Faith is a mysterious paradox.  Perhaps this paradox is no more mysterious than when Jesus spoke about the faith of a mustard seed which could grow into a huge tree or be potent enough to cast a mountain into the sea and how it would be those who were poor in spirit who would have the kingdom of God and those who would mourn would be comforted and how the first shall be last and the last shall be first and how Peter’s doubting faith allowed him to walk on water (at least, for a little while), and how a man cried out to Jesus, “help my unbelief”, and Jesus healed his sick daughter. And I think of the thief on the cross next to Jesus, who in his last hour of life probably did not believe in much of anything is told by Jesus he would be with him in paradise that very day.

So even while fishing and engaged in the rather silly task of trying to catch fish  I wonder what really goes on in the heart and mind of the fisherman. I wonder to what degree,  hope and faith are possessed. I tend to think the first time fly fisherman often may have only a tiny bit of faith (such as a mustard seed), but often it is enough. And maybe even in those situations where the client concluded beforehand that he was not going to catch anything, I wonder if he may have actually believed. Or maybe “behind” his expressed unbelief was the tiniest hope, the mustard seed Jesus spoke of.  Or still yet, maybe the moment a person says, I do not believe, grace is present and so is faith.

There are also those situations where I find myself trying however feebly to share my faith with others. I may make a statement or two and get no response or sometimes I get the angry response of , “How can you believe in anything? Look at the mess the world is in. Look at how hypocritical the church has become. And look at my life. Do you have any idea what I am going through?  I don’t believe there is a God.”  Even in such situations, where the exact polar opposite of believing is expressed, I still wonder, deep down, what a person might truly believe. All it takes is a mustard seed size amount of faith. Who knows?

I cannot formulate these experiences or ideas into any kind of a formula or principle to follow that would dictate the success of fishing or draw parallels to faith and the spiritual life.  It would be folly for me to suggest anything along those lines because real life has provided too many contradictions.  In my years of guiding I have fished with people who expressed “great” faith hardly catch anything or those who seemingly expressed no faith make great catches. I have seen the arrogant get skunked but also at times make great catches.

Added to this complexity and paradox is the fact that it remains very difficult for anyone to know with certainty what someone deep down truly believes. Can faith exist “under” a person’s statements to the contrary?  Maybe even as the atheist utters the words, “I do not believe there is a God”, there is grace and perhaps belief, or, if not belief then belief that is about to be born?   Could even in these situations there still be a mustard seed of faith “underneath” statements uttered?  

So, I ponder these issues with out reaching any conclusions. I do not claim to understand this paradox. I remain rather ignorant. Nor do I understand as a guide how my own faith, big or small, affects the success of the fly fisher I am teaching.
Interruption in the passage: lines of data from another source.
/-- A job (R290). -/
structure Job where
  id : Nat
  who : BitVec 36
  token : BitVec 5
  op : JobOp
  mode : Word
  seed : W32
  level : Level
  started : Bool
  startRef : Nat
  rows : Nat
  xroot : Word
  /-- the context's place in program order at issue: its earlier stores are performed first (R265) -/
  seq : Nat
  /-- every access below this place is performed first: the latest acquire or fence before it (R324) -/
  after : Nat
  /-- flags raised so far: they reach FFLAGS when the job completes (R192) -/
  flags : BitVec 5
  deriving DecidableEq, Repr

/-- A B tile (R285): format, KB, N, and each column's bytes with its scale records. -/
structure Tile where
  fmt : BitVec 8
  kb : Nat
  n : Nat
  cols : List (List Byte)
  /-- columns whose store holds an uncorrectable error (R288, R398) -/
  bad : List Nat
  deriving DecidableEq, Repr

/-- The cluster's units (R89, R214, R246, R252, R285, R290). `others` is the load bytes of the other cores as
they stand, `hold` the item that holds the cluster or heads core 0's queue (R80), `loadFrom` the cycle of the last
reset or repair. -/
structure Cluster where
  locks : List (Nat × BitVec 36)
  raised : List (BitVec 36)
  /-- bank ports of engines that were refused: port, losses in a row, lock bits wanted (R253) -/
  lost : List (Nat × Nat × List Nat)
  /-- LLK locks of contexts of other cores: context, address, size (R255) -/
  farLlk : List (BitVec 36 × Word × Nat)
  ranges : List RangeLock
  jobs : List Job
  remote : List (Nat × BitVec 36 × BitVec 5 × Bool)
  /-- who waits for a place of the full job queue, longest first: a context, and the id of a remote job (R290) -/
  waiting : List (BitVec 36 × Option Nat)
  cur : Option Tile
  next : Option Tile
  /-- errors of the array that the job meets: row, column, block, and the change of its block sum (R399) -/
  sumErr : List (Nat × Nat × Nat × Int)
  swapDue : Bool
  clustld : Word
  others : Word
  loadFrom : Nat
  hold : Option ItemKey
  credits : List (BitVec 3 × Int)
  arrayCredits : List (BitVec 3 × Int)
  tlb2 : List TlbEntry
  ke : BitVec 256
  deriving DecidableEq, Repr

/-- A queued waiter at a home (R47, R49). -/
structure Waiter where
  who : Agent
  op : WaitOp
  deriving DecidableEq, Repr

/-- A mailbox entry (R49): message, reply, and whether it is a failure entry. -/
structure Mail where
  msg : Word
  reply : Word
  failed : Bool
  deriving DecidableEq, Repr

/-- A ring entry of a stage queue (R309): who reserved or dequeued it, FILLED, FREE, and a code. -/
structure RingEntry where
  count : Nat
  holder : Option Agent
  consumer : Option Agent
  filled : Bool
  free : Bool
  code : Option (BitVec 28)
  deriving DecidableEq, Repr

/-- A stage queue (R90, R309). -/
structure StageQueue where
  id : Nat
  data : Word
  space : Word
  depth : Nat
  t : Nat
  h : Nat
  ring : List RingEntry
  base : Word
  stage : Nat
  deriving DecidableEq, Repr

/-- An object at its home engine (R47), with the rounds of R56 and the mailbox ring of R49. -/
structure Obj where
  dev : BitVec 12
  index : BitVec 24
  gen : BitVec 8
  rank : BitVec 20
  kind : BitVec 4
  state : BitVec 8
  param : BitVec 24
  value : Word
  owed : BitVec 32
  scope : Word
  waiters : List Waiter
  rounds : BitVec 32
  mail : List Mail
  queue : Option (Nat × Bool)
  deriving DecidableEq, Repr

/-- A host's obligation (R71). -/
structure HostObl where
  dev : BitVec 12
  h : Word
  kind : OblKind
  mult : Nat
  deriving DecidableEq, Repr

/-- The signal engines (R47 to R59, R71, R309). `away` holds the launch engines of other dies and devices that keep a
launch context on a COMPL homed here (R43, R84). -/
structure Signals where
  objects : List Obj
  gens : List (BitVec 12 × BitVec 24 × BitVec 8)
  hosts : List HostObl
  queues : List StageQueue
  away : List (Word × BitVec 12 × BitVec 3)
  deriving DecidableEq, Repr

/-- An accepted launch with items left to start (R44, R45). -/
structure Launch where
  id : Nat
  hdr : BitVec 512
  lref : W32
  kslots : Nat
  prio : Nat
  accepted : Nat
  order : Nat
  next : Nat
  total : Nat
  xroot : Word
  entry : Word
  deriving DecidableEq, Repr

/-- A loaded code object (R21, R36, R37): its kernel records, its text (section, type, bytes) and TCM data (offset in
TCM, type, bytes), the XROOT of its load, its
resource-table template, the generic address of the first kernel's resource table (kernel k's lies k templates
above it), and the physical places it occupies, from `lo` up to `hi`. -/
structure CodeObj where
  id : W32
  kernels : List (BitVec 512)
  text : List (Nat × Nat × List Byte)
  xroot : Word
  template : List (BitVec 512)
  restab : Word
  lo : Nat
  hi : Nat
  unloading : Bool
  deriving DecidableEq, Repr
I might only dare to say that when I meet someone and that person tells me of the great faith he possesses in regard to anything,  I tend to feel a bit skeptical and yet, when some one tells me of how little they might believe I tend to trust their belief or “unbelief” more. This is probably just due to personal preference.

In the end, my best guess is that all I can do is hope and hold on to a mustard seed of faith through out my life, and for others and hopefully that will be enough.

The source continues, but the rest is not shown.